__REQUIRED ACTION__
Output all of the entries beneath, exactly as written.

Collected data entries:
/-- A hand-over whose fields fit the layout of R186: bytes and words in range, twelve-bit codes, service minutes, a carried state that is
accepted for the kind, and slot bases that are not the value that marks an absent one. -/
structure Handover.Fits (h : Handover) : Prop where
  id : h.id < 65536
  oldPlatform : 1 ≤ h.oldPlatform ∧ h.oldPlatform ≤ 40
  target : 1 ≤ h.target ∧ h.target ≤ 40
  state : h.state ∈ [.planned, .approaching, .atPlatform, .closing, .cancelled]
  arrival : h.kind = .arrival → h.state ≠ .atPlatform ∧ h.state ≠ .closing
  carriages : ∀ n, h.carriages = some n → 1 ≤ n ∧ n ≤ 255
  posted : h.points.length ≤ h.posted ∧ h.posted ≤ 16
  points : ∀ p ∈ h.points, p < 4096
  scheduled : h.scheduled ≤ 1439
  expected : ∀ m, h.expected = some m → m ≤ 1439
  destination : h.destination < 4096
  origin : ∀ n, h.origin = some n → n < 4095
  events : ∀ (i : Fin 4) (m : Nat), h.events[i] = some m → m ≤ 1439
  lastDelay : ∀ m, h.lastDelay = some m → m ≤ 1439
  bases : ∀ (n : Fin 7) (b : Nat), (h.slots[n]).firedBase = some b → b < 4095

/-- The commands that may change the applied configuration: the resets and the read of the image (R181). -/
def setsConfig : Instr → Bool
  | .coldStart => true
  | .resetAssert => true
  | .resetRelease => true
  | .configImageRead _ => true
  | _ => false

/-- The commands that may change the node phase besides the resets (R124, R180, R181). -/
def setsPhase : Instr → Bool
  | .coldStart => true
  | .resetAssert => true
  | .resetRelease => true
  | .configImageRead _ => true
  | .enterJoining => true
  | .joinTimerExpiry => true
  | _ => false

end Sys2Proof.Machine
end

__FINISHED EXERCISE__
/-- A hand-over whose fields fit the layout of R186: bytes and words in range, twelve-bit codes, service minutes, a carried state that is
accepted for the kind, and slot bases that are not the value that marks an absent one. -/
structure Handover.Fits (h : Handover) : Prop where
  id : h.id < 65536
  oldPlatform : 1 ≤ h.oldPlatform ∧ h.oldPlatform ≤ 40
  target : 1 ≤ h.target ∧ h.target ≤ 40
  state : h.state ∈ [.planned, .approaching, .atPlatform, .closing, .cancelled]
  arrival : h.kind = .arrival → h.state ≠ .atPlatform ∧ h.state ≠ .closing
  carriages : ∀ n, h.carriages = some n → 1 ≤ n ∧ n ≤ 255
  posted : h.points.length ≤ h.posted ∧ h.posted ≤ 16
  points : ∀ p ∈ h.points, p < 4096
  scheduled : h.scheduled ≤ 1439
  expected : ∀ m, h.expected = some m → m ≤ 1439
  destination : h.destination < 4096
  origin : ∀ n, h.origin = some n → n < 4095
  events : ∀ (i : Fin 4) (m : Nat), h.events[i] = some m → m ≤ 1439
  lastDelay : ∀ m, h.lastDelay = some m → m ≤ 1439
  bases : ∀ (n : Fin 7) (b : Nat), (h.slots[n]).firedBase = some b → b < 4095

/-- The commands that may change the applied configuration: the resets and the read of the image (R181). -/
def setsConfig : Instr → Bool
  | .coldStart => true
  | .resetAssert => true
  | .resetRelease => true
  | .configImageRead _ => true
  | _ => false

/-- The commands that may change the node phase besides the resets (R124, R180, R181). -/
def setsPhase : Instr → Bool
  | .coldStart => true
  | .resetAssert => true
  | .resetRelease => true
  | .configImageRead _ => true
  | .enterJoining => true
  | .joinTimerExpiry => true
  | _ => false

end Sys2Proof.Machine
end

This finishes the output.